TASK REQUIREMENTS: In the records below, the line with "4 | .loopDepth => 5" opens the range and the line with "way (R128). -/" closes it; print that range exactly and nothing else.

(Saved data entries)
-- ==== Sys2Proof/Machine/Flags.lean ====
section
/-!
DEFINITION. What an instruction leaves beside its result: the numeric event counters (R50, R119, R120), the times at
which results become valid (R74, R96), the advance of pc and slot (R71, R73), and the raising of an exception (R85,
R499).  The H9 has no condition flags; these are its flag computations.
-/
namespace Sys2Proof.Machine

/-- The wall beat of the slot the back end executes next, counted since exec (R96). -/
def Core.wall (k : Core) : Nat := k.slot + k.heldTotal

/-! ### Numeric event counters -/

/-- Add events to counters, each saturating at 0xFFFF_FFFF (R119). -/
def Events.accumulate (a b : Events) : Events :=
  { elemSat := satAdd 32 a.elemSat b.elemSat, ovfInf := satAdd 32 a.ovfInf b.ovfInf,
    nanOut := satAdd 32 a.nanOut b.nanOut, specBlk := satAdd 32 a.specBlk b.specBlk,
    sclFloor := satAdd 32 a.sclFloor b.sclFloor, intSat := satAdd 32 a.intSat b.intSat,
    badTrit := satAdd 32 a.badTrit b.badTrit, chime := satAdd 32 a.chime b.chime,
    escal := satAdd 32 a.escal b.escal }

/-- Counter i, in CSR order from 0x100 (R119). -/
def Events.counter (e : Events) (i : Nat) : Nat := e.toList.getD i 0

/-- Set counter i to a value (CSRW, R119). -/
def Events.setCounter (e : Events) (i v : Nat) : Events :=
  match i with
  | 0 => { e with elemSat := v } | 1 => { e with ovfInf := v } | 2 => { e with nanOut := v }
  | 3 => { e with specBlk := v } | 4 => { e with sclFloor := v } | 5 => { e with intSat := v }
  | 6 => { e with badTrit := v } | 7 => { e with chime := v } | 8 => { e with escal := v }
  | _ => e

/-- Counts whose latency beat has come move into the counters (R120). -/
def Core.settle (k : Core) : Core :=
  { k with cnt := (k.cntPend.filter fun p => p.1 ≤ k.wall).foldl (fun e p => e.accumulate p.2) k.cnt,
           cntPend := k.cntPend.filter fun p => !(p.1 ≤ k.wall) }

/-- Every pending count moves into the counters: units have finished (R122). -/
def Core.settleAll (k : Core) : Core :=
  { k with cnt := k.cntPend.foldl (fun e p => e.accumulate p.2) k.cnt, cntPend := [] }

/-- Count an instruction's events at its latency beat (R120). -/
def Core.count (k : Core) (lat : Nat) (e : Events) : Core :=
  if e = {} then k else { k with cntPend := k.cntPend ++ [(k.wall + lat, e)] }

/-- Count router events in the beat of the addition (R134). -/
def Core.countNow (k : Core) (e : Events) : Core := { k with cnt := k.cnt.accumulate e }

/-! ### Validity of results and use of units -/

/-- Execution units of R95. -/
def unitTensor : Nat := 0
def unitConvert : Nat := 1
def unitVector : Nat := 2
def unitPocket : Nat := 3
def unitCsr : Nat := 4

/-- A unit is busy for the occupancy of an instruction (R96). -/
def Core.occupy (k : Core) (u occ : Nat) : Core :=
  let macs := if u = unitTensor then (k.wall, k.wall + occ) :: k.macs.filter (fun m => k.wall ≤ m.2 + 256) else k.macs
  { k with unitFree := sput 0 u (k.wall + occ) k.unitFree, macs := macs }

/-- A scalar register becomes valid after a latency (R74). -/
def Core.validSAt (k : Core) (r lat : Nat) : Core := { k with validS := sput 0 r (k.wall + lat) k.validS }
/-- A vector register becomes valid after a latency (R121). -/
def Core.validVAt (k : Core) (r lat : Nat) : Core := { k with validV := sput 0 r (k.wall + lat) k.validV }
/-- A mask register becomes valid after a latency (R121). -/
def Core.validMAt (k : Core) (r lat : Nat) : Core := { k with validM := sput 0 r (k.wall + lat) k.validM }
/-- A tile is in use for some beats; `chain` names the accumulation format of an MMA, 0 otherwise (R104, R121). -/
def Core.useTile (k : Core) (t beats chain : Nat) : Core :=
  { k with tileUse := sput 0 t (k.wall + beats) k.tileUse, tileChain := sput 0 t chain k.tileChain }

/-! ### The advance of pc -/

/-- Loop-back processing when the word at `pc` completes, from the innermost live entry outwards (R71): the next pc
and the loop stack. -/
def loopAdvance (pc : Nat) : List LoopEnt → Nat × List LoopEnt
  | [] => (pc + 8, [])
  | e :: l =>
    if e.last = pc then
      if e.count > 1 then (e.first, { e with count := e.count - 1 } :: l) else loopAdvance pc l
    else (pc + 8, e :: l)

/-- The exception of execution past 0x7FF8 (R64). -/
def fetchPast (slot : Nat) : Exc :=
  { cause := .fetchRange, pc := 0x8000, info := 0x8000, instr := 0#64, slot := slot }

/-- The slots of one instruction pass and its word completes (R71, R73). -/
def Core.retireN (k : Core) (n : Nat) : Core :=
  let a := loopAdvance k.pc k.loops
  let k := { k with pc := a.1, loops := a.2, slot := k.slot + n, lead := k.lead.drop n }
  if k.pc ≥ 0x8000 then { k with exc := some (fetchPast k.slot) } else k

/-- One slot passes and its word completes. -/
def Core.retire (k : Core) : Core := k.retireN 1

/-- The word of the instruction at pc: the fetched word at the head of the lead queue, else the stored word. -/
def Core.instrWord (k : Core) : DWord :=
  match k.lead with
  | .word pc w :: _ => if pc = k.pc then w else sget 0#64 k.istore (k.pc / 8)
  | _ => sget 0#64 k.istore (k.pc / 8)

/-! ### Exceptions -/

/-- Raise an exception at the instruction's own slot: it does not execute (R85, R499). -/
def Core.fault (k : Core) (c : Cause) (info : Nat) : Core :=
  { k with exc := some { cause := c, pc := k.pc, info := info, instr := k.instrWord, slot := k.slot } }

/-- Code of R85. -/
def Cause.code : Cause → Nat
  | .illegalInstr => 1 | .operandShape => 2 | .pocketRange => 3 | .fetchRange => 4 | .loopDepth => 5
  | .storeRange => 6 | .poisonConsumed => 7 | .timelineSlot => 8 | .timelinePoisoned => 9 | .break_ => 10
  | .transferTargetReset => 11

/-- Exec completion status of R85. -/
def Cause.status : Cause → Nat
  | .storeRange => 0x21 | .timelineSlot => 0x21 | .poisonConsumed => 0x31 | .timelinePoisoned => 0x40
  | .transferTargetReset => 0x70 | _ => 0x7F

/-- The first slot of a VD that does not execute, while a hold is in force or requested (R76). -/
def State.holdSlot (s : State) (vd : Nat) : Option Nat := (s.vd vd).holds.head?.map (·.slot)

/-- Is a hold of the VD in effect (R76)? -/
def State.held (s : State) (vd : Nat) : Bool := (s.vd vd).holds.head?.any (·.eff)

/-- The router has nothing to do: an idle table and no datum on its way (R128). -/
def Core.quietRouter (k : Core) : Bool := k.table.isEmpty && k.skid.isEmpty && k.link.isEmpty && k.rwrite.isNone

/-- May a context's cores still execute this slot, while it is stopping (R86, R89)? -/
def Ctx.allows (x : Ctx) (slot : Nat) : Bool :=
  match x.stop with
  | .none => true
  | .boundary m => slot < m
  | .exception => x.exc.any fun e => slot < e.2.1.slot + 12
  | _ => false

/-- The back end of a core can execute its next slot: a context runs and allows it, the core has not halted or stopped,
no exception takes effect at that slot or before, no ISLD is still copying (R65), no hold stops it, and its router, unless idle, has stepped the same
beat (assumption 10). -/
def State.canIssue (s : State) (c : Nat) : Bool :=
  let k := s.core c
  k.running && !k.halted && !k.stopped && k.isld.isNone && k.exc.all (fun e => k.slot < e.slot) &&
    (s.holdSlot k.vd).all (fun h => k.slot < h) && (s.ctx k.ctx).allows k.slot &&
    (k.quietRouter || k.slot < k.rbeat)

/-- An instruction of core `c`: its effect where the back end can execute it, no change otherwise (assumption 6). -/
def issue (c : Nat) (s : State) (r : Core → State) : Res :=
  .next (if s.canIssue c then r (s.core c) else s)

/-- The common case: the effect is on the core alone. -/
def issueCore (c : Nat) (s : State) (f : Core → Core) : Res := issue c s fun k => s.setCore c (f k)

end Sys2Proof.Machine
end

TASK ANSWER:
  | .illegalInstr => 1 | .operandShape => 2 | .pocketRange => 3 | .fetchRange => 4 | .loopDepth => 5
  | .storeRange => 6 | .poisonConsumed => 7 | .timelineSlot => 8 | .timelinePoisoned => 9 | .break_ => 10
  | .transferTargetReset => 11

/-- Exec completion status of R85. -/
def Cause.status : Cause → Nat
  | .storeRange => 0x21 | .timelineSlot => 0x21 | .poisonConsumed => 0x31 | .timelinePoisoned => 0x40
  | .transferTargetReset => 0x70 | _ => 0x7F

/-- The first slot of a VD that does not execute, while a hold is in force or requested (R76). -/
def State.holdSlot (s : State) (vd : Nat) : Option Nat := (s.vd vd).holds.head?.map (·.slot)

/-- Is a hold of the VD in effect (R76)? -/
def State.held (s : State) (vd : Nat) : Bool := (s.vd vd).holds.head?.any (·.eff)

/-- The router has nothing to do: an idle table and no datum on its way (R128). -/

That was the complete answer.